Today, the success of the Formstone advertising campaign can be seen in East Baltimore and elsewhere in the city, where dozens of houses, at times practically entire blocks of homes are still encased in Formstone. Some even bear the original brass plaque advertising the stone.
“I don’t have to do anything to it at all,” said Rachel Holmes, who moved into her Formstone-clad rowhome on N. Caroline Street in 1987.
“It keeps the house warmer,” said Rachel’s daughter, Lisa Holmes, who sat with her on the front step. Such insulation was seen as a selling point for Formstone back in its heyday. Another ad from 1957 boasts, “When FORMSTONE is applied to your home, it waterproofs, insulates, stops leaky walls and assures all-weather protection for your comfort.”
Today, Sushinsky, the realtor, said she typically encourages homeowners to have it removed before selling their homes to improve the “curb appeal.”
“I’ve never seen a house look worse without the Formstone,” she said.
Stephen Huppaty of OzCorp Fine Builders said his company typically removes Formstone from about 20 homes a year. “It’s not extremely difficult to do,” he said. Usually, the underlying brick is in good shape, it just needs to be scrubbed and re-pointed. (OzCorp charges around $3500 to remove Formstone from a two-story rowhome.)
Huppaty, who is originally from Australia, sees so much of the stuff he suspects at one point there were incentives – a sort of “refer-a-friend” program whereby people got kickbacks if they could convince a neighbor to have it put on their house.
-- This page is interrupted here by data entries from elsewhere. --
-- ==== Sys2Proof/Machine/Operands.lean ====
section
/-! DEFINITION. Operand forms: fitting a value to its field, the effective payload length, and the rendering and
parsing of hexadecimal fields. -/

namespace Sys2Proof.Machine

/-- `fit_N(v)` (30_encoding.md R105, 00_scope.md R10). -/
def fit (o : FieldOverflow) (n v : Nat) : Nat :=
  match o with
  | .truncate => v % 2 ^ n
  | .saturate => min v (2 ^ n - 1)

/-- `L`, the effective payload length (41_encoder.md R181). -/
def effectiveLength (o : FieldOverflow) (lreq : Word) (pbuf : List Byte) : Nat :=
  min (fit o 12 lreq.toNat) pbuf.length

/-- `digit(d)` for `d` in 0..15 (30_encoding.md R100). -/
def hexDigit (d : Nat) : Byte :=
  if d < 10 then BitVec.ofNat 8 (0x30 + d) else BitVec.ofNat 8 (0x41 + (d - 10))

/-- `hexN(v)`: `n` uppercase digits, the most significant first (30_encoding.md R100). -/
def hexN : Nat → Nat → List Byte
  | 0, _ => []
  | n + 1, v => hexDigit (v / 16 ^ n % 16) :: hexN n v

/-- The value of a hex digit, if the character is one (30_encoding.md R101). -/
def hexValue (lowerOk : Bool) (c : Byte) : Option Nat :=
  if 0x30 ≤ c.toNat ∧ c.toNat ≤ 0x39 then some (c.toNat - 0x30)
  else if 0x41 ≤ c.toNat ∧ c.toNat ≤ 0x46 then some (c.toNat - 0x41 + 10)
  else if lowerOk = true ∧ 0x61 ≤ c.toNat ∧ c.toNat ≤ 0x66 then some (c.toNat - 0x61 + 10)
  else none

/-- The loop of `parseHex`, with the value `v` of the digits read so far (30_encoding.md R102). -/
def parseHexFrom (lowerOk : Bool) (v : Nat) : List Byte → Option Nat
  | [] => some v
  | c :: cs =>
    match hexValue lowerOk c with
    | some d => parseHexFrom lowerOk (16 * v + d) cs
    | none => none

/-- `parseHex(s)`; `none` is `FAIL` (30_encoding.md R102). -/
def parseHex (lowerOk : Bool) (s : List Byte) : Option Nat := parseHexFrom lowerOk 0 s

/-- `TermOK(cr, lf)` (42_decoder.md R246). -/
def termOk (rule : TermRule) (cr lf : Byte) : Bool :=
  match rule with
  | .crOrLf => decide (cr = 0x0D) || decide (lf = 0x0A)
  | .eitherByteCrOrLf =>
    (decide (cr = 0x0D) || decide (cr = 0x0A)) || (decide (lf = 0x0D) || decide (lf = 0x0A))

end Sys2Proof.Machine
end

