-- ==== Sys2Proof/Machine/Fetch.lean ====
section
/-! DEFINITION. What the next step of the machine is: the next input of the host or of the channel, or the next
step of the codec. -/

namespace Sys2Proof.Machine

/-- What a step does: it runs an instruction in a state, or it is an input's effect and runs none. -/
inductive Fetched where
  | run (i : Instr) (s : State)
  | input (o : Host.Outcome State Fault Refusal)

/-- The codec's turn, after what the channel supplies before it: a `BUSY` block makes the next step of its command; a
block that is not `BUSY` has nothing to do and waits for the host (70_reset_and_hazards.md R341; log entries 11 and
28). -/
def fetchCodec (s : State) : Fetched :=
  match s.phase with
  | .idle => .input (.next (supplyNext s))
  | .busy i => .run i (supplyNext s)
  | .done => .input (.next (supplyNext s))

/-- The host presents a command word: refused while `BUSY` (10_state.md R43), otherwise decoded and run; a word
outside 30_encoding.md R122 decodes to a reserved row. -/
def fetchCommand (w : Byte) (p : Ports) (s : State) : Fetched :=
  if isBusy s then .input (.next (refuseRequest s)) else .run (decodeCommand w p) s

/-- The host waits for `STATUS.STATE = DONE` as the first of its actions, `es` being the later ones: until then it is
the codec's turn and the wait stays; then the reads it waited to make come first (43_host_ops.md R288, R289; log entry
29). -/
def fetchAwait (k : AfterDone) (es : List Event) (s : State) : Fetched :=
  match s.phase with
  | .idle => fetchCodec s
  | .busy _ => fetchCodec s
  | .done => .input (.next { s with events := (followUp k s).map .read ++ es })

/-- The next input `e`, with `es` the later ones. -/
def fetchEvent (e : Event) (es : List Event) (s : State) : Fetched :=
  match e with
  | .command w p => fetchCommand w p { s with events := es }
  | .writeRto v => .input (.next (writeRto v { s with events := es }))
  | .read r => .input (hostRead r { s with events := es })
  | .arrive bs => .input (.next (arrive bs { s with events := es }))
  | .supply f => .input (.next { s with events := es, supply := f })
  | .reset => .input (.next (resetBlock { s with events := es }))
  | .codec => fetchCodec { s with events := es }
  | .awaitDone k => fetchAwait k es s

/-- The next step: the first of the inputs still to come, or the codec's turn where none is left (00_scope.md R8,
R28; log entry 11). -/
def fetch (s : State) : Fetched :=
  match s.events with
  | [] => fetchCodec s
  | e :: es => fetchEvent e es s

end Sys2Proof.Machine
end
As recently as 2012, there was an effort to ban Formstone on new construction in the city. That proposal was dropped, according to Laurie Feinberg of the Department of Planning.
Today, the Commission for Historical and Architectural Preservation (CHAP) acknowledges that Formstone was a historically significant material, and one that had a signifiant visual impact on the city, said Eric Holcomb, CHAP’s director. “There is a debate as to whether that impact has been positive or negative,” he said.
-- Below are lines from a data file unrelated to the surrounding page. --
-- ==== Sys2Proof/Tests/Slice0.lean ====
section
/-! SUPPORT. Tests: the well-formedness check refuses each kind of ill-formed term; each constructor's word, written out
from spec/30_encoding.md R92, R93 and R120, decodes to it; single steps against the vectors of spec/95_test_vectors.md;
and, for each statement that has hypotheses, a concrete state and operands that meet them all together. -/

namespace Sys2Proof.Tests

open Sys2Proof.Machine

/-! ## Helpers -/

/-- The decided parameters with concrete values for the OPEN ones. -/
def params : Params :=
  { Config.decided with readTimeout := 3, adapterEca := .crc16, rtoWidth := 16, tickWidth := 17 }

/-- The reset state with those parameters. -/
def ready : State := { State.reset with cfg := params, cfgRto := 3 }

/-- An idle block with an open channel. -/
def opened : State := { ready with chanOpen := true }

/-- A block executing a command. -/
def busy (i : Instr) (s : State) : State := { s with phase := .busy i, op := opcode i }

/-- A block receiving, in a given decoder state, with a part of a frame read, and the bytes still in `RX`. -/
def receiving (w : DecState) (need : Nat) (read rx : List Byte) : State :=
  { busy .decRecv opened with st := w, need := need, fb := Memory.writeBytes [] 0 read, fbn := read.length, rx := rx }

/-- A field of the next state, where there is one. -/
def onNext {α : Type} (o : Host.Outcome State Fault Refusal) (f : State → α) : Option α :=
  match o with
  | .next s => some (f s)
  | .fault _ => none
  | .refused _ => none

/-! ## The well-formedness check -/

theorem test_wf_pbuf_too_long : (Instr.encReq .none 0 0 (List.replicate 4097 0)).wf = false := by
  rw [Instr.wf, List.length_replicate]; decide
theorem test_wf_pbuf_too_long_response : (Instr.encRsp .none 0 0 (List.replicate 4097 0)).wf = false := by
  rw [Instr.wf, List.length_replicate]; decide
theorem test_wf_dbuf_too_long : (Instr.chkCompute .none (List.replicate 4111 0) 0).wf = false := by
  rw [Instr.wf, List.length_replicate]; decide
theorem test_wf_n_in_above_dbuf : (Instr.chkCompute .xor8 [0x41, 0x42] 3).wf = false := by decide
theorem test_wf_reserved_op_with_alg_6 : (Instr.reservedOp0 6).wf = false := by decide
theorem test_wf_reserved_op_with_bit_7 : (Instr.reservedOpF 8).wf = false := by decide
theorem test_wf_reserved_alg_zero : (Instr.reservedDecRecvAlg 0).wf = false := by decide
theorem test_wf_reserved_alg_6 : (Instr.reservedChanOpenAlg 6).wf = false := by decide
theorem test_wf_reserved_alg_7 : (Instr.reservedChanCloseAlg 7).wf = false := by decide

/-! ## Decoding: a word written out for each constructor -/

theorem test_decode_enc_req : decodeTableWord 8 0b01010001 = some (.encReq .crc16 0 0 []) := by decide
theorem test_decode_enc_rsp : decodeTableWord 8 0b01000010 = some (.encRsp .fletcher16 0 0 []) := by decide
theorem test_decode_enc_sip : decodeTableWord 8 0b00010011 = some (.encSip .xor8 0 0) := by decide
theorem test_decode_enc_cep : decodeTableWord 8 0b00110100 = some (.encCep .lrc16 0 0) := by decide
theorem test_decode_dec_recv : decodeTableWord 8 0b00000101 = some .decRecv := by decide
theorem test_decode_chk_compute : decodeTableWord 8 0b00100110 = some (.chkCompute .checksum16 [] 0) := by decide
theorem test_decode_chan_open : decodeTableWord 8 0b00000111 = some .chanOpenCmd := by decide
theorem test_decode_chan_close : decodeTableWord 8 0b00001000 = some .chanCloseCmd := by decide
theorem test_decode_reserved_op_0 : decodeTableWord 8 0b00000000 = some (.reservedOp0 0) := by decide
theorem test_decode_reserved_op_9 : decodeTableWord 8 0b01011001 = some (.reservedOp9 5) := by decide
theorem test_decode_reserved_op_a : decodeTableWord 8 0b00001010 = some (.reservedOpA 0) := by decide
theorem test_decode_reserved_op_b : decodeTableWord 8 0b00011011 = some (.reservedOpB 1) := by decide
theorem test_decode_reserved_op_c : decodeTableWord 8 0b00101100 = some (.reservedOpC 2) := by decide
theorem test_decode_reserved_op_d : decodeTableWord 8 0b00111101 = some (.reservedOpD 3) := by decide
theorem test_decode_reserved_op_e : decodeTableWord 8 0b01001110 = some (.reservedOpE 4) := by decide
theorem test_decode_reserved_op_f : decodeTableWord 8 0b00001111 = some (.reservedOpF 0) := by decide
theorem test_decode_reserved_bit7 : decodeTableWord 8 0b10000001 = some (.reservedBit7 1) := by decide
theorem test_decode_reserved_alg : decodeTableWord 8 0b01100110 = some (.reservedAlg67 6) := by decide
theorem test_decode_reserved_dec_recv_alg : decodeTableWord 8 0b00010101 = some (.reservedDecRecvAlg 1) := by decide
theorem test_decode_reserved_chan_open_alg : decodeTableWord 8 0b01010111 = some (.reservedChanOpenAlg 5) := by decide
theorem test_decode_reserved_chan_close_alg : decodeTableWord 8 0b00101000 = some (.reservedChanCloseAlg 2) := by decide
theorem test_decode_wire_kind_request : decode .frameByte1 0b00111111 Ports.zero = .ok .wireKindRequest := by rfl
theorem test_decode_wire_kind_response : decode .frameByte1 0b00100011 Ports.zero = .ok .wireKindResponse := by rfl
theorem test_decode_wire_kind_interrupt : decode .frameByte1 0b00100001 Ports.zero = .ok .wireKindInterrupt := by rfl
theorem test_decode_wire_kind_commerror : decode .frameByte1 0b01111110 Ports.zero = .ok .wireKindCommError := by rfl
theorem test_decode_wire_eca_none : decode .frameByte2 0b00110000 Ports.zero = .ok .wireEcaNone := by rfl
theorem test_decode_wire_eca_xor8 : decode .frameByte2 0b00110001 Ports.zero = .ok .wireEcaXor8 := by rfl
theorem test_decode_wire_eca_checksum16 : decode .frameByte2 0b00110010 Ports.zero = .ok .wireEcaChecksum16 := by rfl
theorem test_decode_wire_eca_lrc16 : decode .frameByte2 0b00110011 Ports.zero = .ok .wireEcaLrc16 := by rfl
theorem test_decode_wire_eca_fletcher16 : decode .frameByte2 0b00110100 Ports.zero = .ok .wireEcaFletcher16 := by rfl
theorem test_decode_wire_eca_crc16 : decode .frameByte2 0b00110101 Ports.zero = .ok .wireEcaCrc16 := by rfl
theorem test_decode_wire_sentinel : decode .frameByte0 0b00100001 Ports.zero = .ok .wireSentinel := by rfl
theorem test_decode_rejects_bad_kind : decode .frameByte1 0x2A Ports.zero = .error .badKind := by rfl
theorem test_decode_rejects_bad_eca : decode .frameByte2 0x36 Ports.zero = .error .badEca := by rfl
theorem test_decode_rejects_no_sentinel : decode .frameByte0 0x78 Ports.zero = .error .notSentinel := by rfl
theorem test_decode_table_word_width : decodeTableWord 16 0x51 = none ∧ decodeTableWord 8 0x151 = none := by decide

/-! ## Single steps, against the spec's vectors -/

/-- V-E1, Request, alg 5: `!?5123002AB3478` CR LF. -/
theorem test_enc_req_frame : onNext (exec (.encReq .crc16 0x123 2 [0x41, 0x42])
      (busy (.encReq .crc16 0x123 2 [0x41, 0x42]) opened)) (fun s => (s.tx, s.checkOut, (statusWord s).toNat)) =
    some ([0x21, 0x3F, 0x35, 0x31, 0x32, 0x33, 0x30, 0x30, 0x32, 0x41, 0x42, 0x33, 0x34, 0x37, 0x38, 0x0D, 0x0A],
      some 0x3478, 0x46) := by decide +kernel
/-- L1-4, `P_FIELD_OVERFLOW = SATURATE`: 0x1234 renders `FFF`. -/
theorem test_enc_req_saturates : onNext (exec (.encReq .crc16 0x1234 2 [0x41, 0x42])
      { busy (.encReq .crc16 0x1234 2 [0x41, 0x42]) opened with cfg := { params with fieldOverflow := .saturate } })
      (fun s => s.tx) =
    some [0x21, 0x3F, 0x35, 0x46, 0x46, 0x46, 0x30, 0x30, 0x32, 0x41, 0x42, 0x39, 0x34, 0x30, 0x31, 0x0D, 0x0A] := by
  decide +kernel
/-- L1-4: `!#4FFF000EFDB` CR LF. -/
theorem test_enc_rsp_frame : onNext (exec (.encRsp .fletcher16 0xFFF 0 [])
      (busy (.encRsp .fletcher16 0xFFF 0 []) opened)) (fun s => (s.tx, s.checkOut)) =
    some ([0x21, 0x23, 0x34, 0x46, 0x46, 0x46, 0x30, 0x30, 0x30, 0x45, 0x46, 0x44, 0x42, 0x0D, 0x0A], some 0xEFDB) := by
  decide +kernel
/-- L1-7: `!!1123FF0001` CR LF. -/
theorem test_enc_sip_frame : onNext (exec (.encSip .xor8 0x123 255) (busy (.encSip .xor8 0x123 255) opened))
      (fun s => (s.tx, s.checkOut)) =
    some ([0x21, 0x21, 0x31, 0x31, 0x32, 0x33, 0x46, 0x46, 0x30, 0x30, 0x30, 0x31, 0x0D, 0x0A], some 1) := by
  decide +kernel
/-- P4 step 1: a closed channel. -/
theorem test_enc_sip_closed : onNext (exec (.encSip .xor8 1 2) (busy (.encSip .xor8 1 2) ready))
    (fun s => (s.tx, s.checkOut, (statusWord s).toNat)) = some ([], none, 0x0E) := by decide
/-- P4 step 4: `!~300A3CFE17` CR LF. -/
theorem test_enc_cep_frame : onNext (exec (.encCep .lrc16 0x00A 0x3C) (busy (.encCep .lrc16 0x00A 0x3C) opened))
      (fun s => (s.tx, s.checkOut, (statusWord s).toNat)) =
    some ([0x21, 0x7E, 0x33, 0x30, 0x30, 0x41, 0x33, 0x43, 0x46, 0x45, 0x31, 0x37, 0x0D, 0x0A], some 0xFE17, 0x52) := by
  decide +kernel
/-- V-D1, the body poll: `!?5123002` read, `AB3478` CR LF in `RX`. -/
theorem test_dec_recv_accepts : onNext (exec .decRecv
      { receiving .waitBody 8 [0x21, 0x3F, 0x35, 0x31, 0x32, 0x33, 0x30, 0x30, 0x32]
          [0x41, 0x42, 0x33, 0x34, 0x37, 0x38, 0x0D, 0x0A] with hKind := 0x3F, hEca := .crc16, hDev := 0x123, hLen := 2 })
      (fun s => ((s.resKind, s.resDev, s.resCol), s.resPayload, s.resEca, s.diagCause)) =
    some ((some .request, some 0x123, some 2), [0x41, 0x42], some .crc16, some .accepted) := by decide +kernel
/-- V-D11: a header that is bad in its ECA digit and in its kind is rejected for the digit. -/
theorem test_dec_recv_rejects : onNext (exec .decRecv
      (receiving .waitHdr 5 [0x21] [0x2A, 0x39, 0x31, 0x32, 0x33, 0x30]))
      (fun s => (s.resKind, s.diagCause, s.fbn, s.rx, s.ok)) =
    some (some .timeout, some .badEca, 6, [0x30], false) := by decide +kernel
/-- V-C8: the check value of `123456789` under Crc16. -/
theorem test_chk_compute_crc : compute params .crc16 [0x31, 0x32, 0x33, 0x34, 0x35, 0x36, 0x37, 0x38, 0x39] = 0x4B37 := by
  decide +kernel
/-- V-H9: the whole signed sum. -/
theorem test_chk_compute_signed_sum : onNext (exec (.chkCompute .checksum16 [0xFF, 0xFF] 2)
    (busy (.chkCompute .checksum16 [0xFF, 0xFF] 2) ready)) (fun s => s.checkOut) = some (some 0xFFFFFFFE) := by
  decide +kernel
/-- V-H1: the channel answers true. -/
theorem test_chan_open_granted : onNext (exec .chanOpenCmd (busy .chanOpenCmd { ready with tape := [1] }))
    (fun s => (s.chanOpen, (statusWord s).toNat)) = some (true, 0x5E) := by decide
/-- V-H2: the channel answers false. -/
theorem test_chan_open_refused : onNext (exec .chanOpenCmd (busy .chanOpenCmd { ready with tape := [0] }))
    (fun s => (s.chanOpen, (statusWord s).toNat)) = some (false, 0x1E) := by decide
/-- V-H4: the channel is closed. -/
theorem test_chan_close : onNext (exec .chanCloseCmd (busy .chanCloseCmd opened))
    (fun s => (s.chanOpen, (statusWord s).toNat)) = some (false, 0x62) := by decide
/-- V-H5: closing a closed channel. -/
theorem test_chan_close_closed : onNext (exec .chanCloseCmd (busy .chanCloseCmd { ready with rx := [0x41] }))
    (fun s => (s.rx, s.ok)) = some ([0x41], true) := by decide
/-- V-H11, V-H12, V-H13: reserved words, presented. -/
theorem test_reserved_words_refused : ∀ w ∈ [0x66, 0x15, 0x00, 0x09, 0x0A, 0x0B, 0x0C, 0x0D, 0x0E, 0x0F, 0x17, 0x28, 0x80],
    onNext (step (ready.withFetchWord 8 w)) (fun s => (isBusy s, (statusWord s).toNat, s.refusalMark)) =
      some (false, 0, true) := by decide
/-- V-H14: a command presented while `BUSY` is refused, and the busy command continues. -/
theorem test_command_while_busy : step { busy (.encSip .xor8 1 2) ready with events := [.command 0x05 Ports.zero] } =
    .next { busy (.encSip .xor8 1 2) ready with refusalMark := true } := rfl
theorem test_busy_command_continues : onNext (step { busy (.encSip .xor8 1 2) ready with refusalMark := true })
    (fun s => ((statusWord s).toNat, s.refusalMark)) = some (0x0E, true) := by decide
/-- 10_state.md R43: a `CFG_RTO` write while `BUSY` is refused. -/
theorem test_rto_write_while_busy : onNext (step { busy .decRecv ready with events := [.writeRto 9] })
    (fun s => (s.cfgRto, s.refusalMark, isBusy s)) = some (3, true, true) := by decide
/-- 20_memory.md R76: `N_IN` above the length of `DBUF`. -/
theorem test_n_in_above_dbuf_refused : onNext (exec (.chkCompute .xor8 [0x41] 2) ready)
    (fun s => (isBusy s, s.refusalMark, s.checkOut)) = some (false, true, none) := by decide
/-- 10_state.md R39: a value that `P_RTO_WIDTH` bits cannot hold leaves one that they can; the write itself completes. -/
theorem test_rto_too_wide : onNext (step { ready with events := [.writeRto 65536] }) (fun s => decide (s.cfgRto < 65536)) =
    some true := congrArg some (decide_eq_true (Nat.mod_lt _ (by decide)))
/-- 70_reset_and_hazards.md R356: the channel's own bytes come before the codec's step, which drops one of them. -/
theorem test_supply_before_the_scan : onNext (step { receiving .scan 0 [] [] with supply := .cycle [0x41] [[0x42]] })
    (fun s => (s.rx, s.st, s.supply)) = some ([], .scan, .cycle [0x42] [[0x41]]) := by decide
/-- 43_host_ops.md R288: while `BUSY` the host waits and the receive goes on; at `DONE` it makes its reads. -/
theorem test_receive_waits_for_done : onNext (step { receiving .scan 0 [] [0x41] with events := [.awaitDone .readResult] })
    (fun s => (s.rx, s.events)) = some ([], [.awaitDone .readResult]) := by decide
theorem test_receive_reads_at_done : onNext (step { opened with
      phase := .done, resKind := some .request, resPayload := [0x41, 0x42], events := [.awaitDone .readResult] })
    (fun s => s.events) = some [.read .resKind, .read .resDev, .read .resCol, .read .resEca, .read (.resPayload 0),
      .read (.resPayload 1)] := by decide
/-- V-H1, 43_host_ops.md R289: `STATUS` 0x5E reads back `OK` = 1, and 0x1E `OK` = 0. -/
theorem test_begin_result : beginResult 0x5E = true ∧ beginResult 0x1E = false := by decide
/-- 42_decoder.md R230: the scan takes the sentinel. -/
theorem test_wire_sentinel : onNext (exec .wireSentinel (receiving .scan 0 [] []))
    (fun s => (s.st, s.need, s.fbn, fbByte 0 s)) = some (.waitHdr, 5, 1, 0x21) := by decide
/-- 42_decoder.md R235: the waits the kind characters enter. -/
theorem test_wire_kinds : [Instr.wireKindRequest, .wireKindResponse, .wireKindInterrupt, .wireKindCommError].map
      (fun i => onNext (exec i (receiving .waitHdr 5 [0x21] [])) (fun s => (s.st, s.need))) =
    [some (.waitLen, 3), some (.waitLen, 3), some (.waitShort, 8), some (.waitShort, 8)] := by decide
/-- 42_decoder.md R233: the ordinals of the ECA digits. -/
theorem test_wire_ecas : [Instr.wireEcaNone, .wireEcaXor8, .wireEcaChecksum16, .wireEcaLrc16, .wireEcaFletcher16,
      .wireEcaCrc16].map (fun i => onNext (exec i (receiving .waitHdr 5 [0x21] [])) (fun s => (algOrdinal s.hEca).toNat)) =
    [some 0, some 1, some 2, some 3, some 4, some 5] := by decide
/-- V-X2: a read of `CHECK_OUT` after reset. -/
theorem test_unwritten_read_faults : step { ready with events := [.read .checkOut] } = .fault (.unwrittenRead .checkOut) :=
  rfl
/-- From reset, with nothing placed, a step waits for the host; a placed word runs. -/
theorem test_reset_waits : step State.reset = .next State.reset := rfl
theorem test_reset_runs_placed_word : onNext (step (State.reset.withFetchWord 8 0x05)) (fun s => s.st) = some .scan := by
  decide
theorem test_reset_memory_wf : Memory.wf State.reset.fb = true := by decide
Though CHAP has yet to determine whether new Formstone could be applied to historic property, it does not require Formstone to be removed in order to qualify for a tax credit. “We have approved of the repair of Formstone, and if you’re going for a tax credit… we don’t compel you to take that off.”
Sushinksy said she personally loves the old nostalgic quirk of the old Formstone.
“I own a rental property with Formstone on it, which I love, but everyone tells me I need to remove it,” she said.
Baltimore Sun reporter Jean Marbella contributed to this story.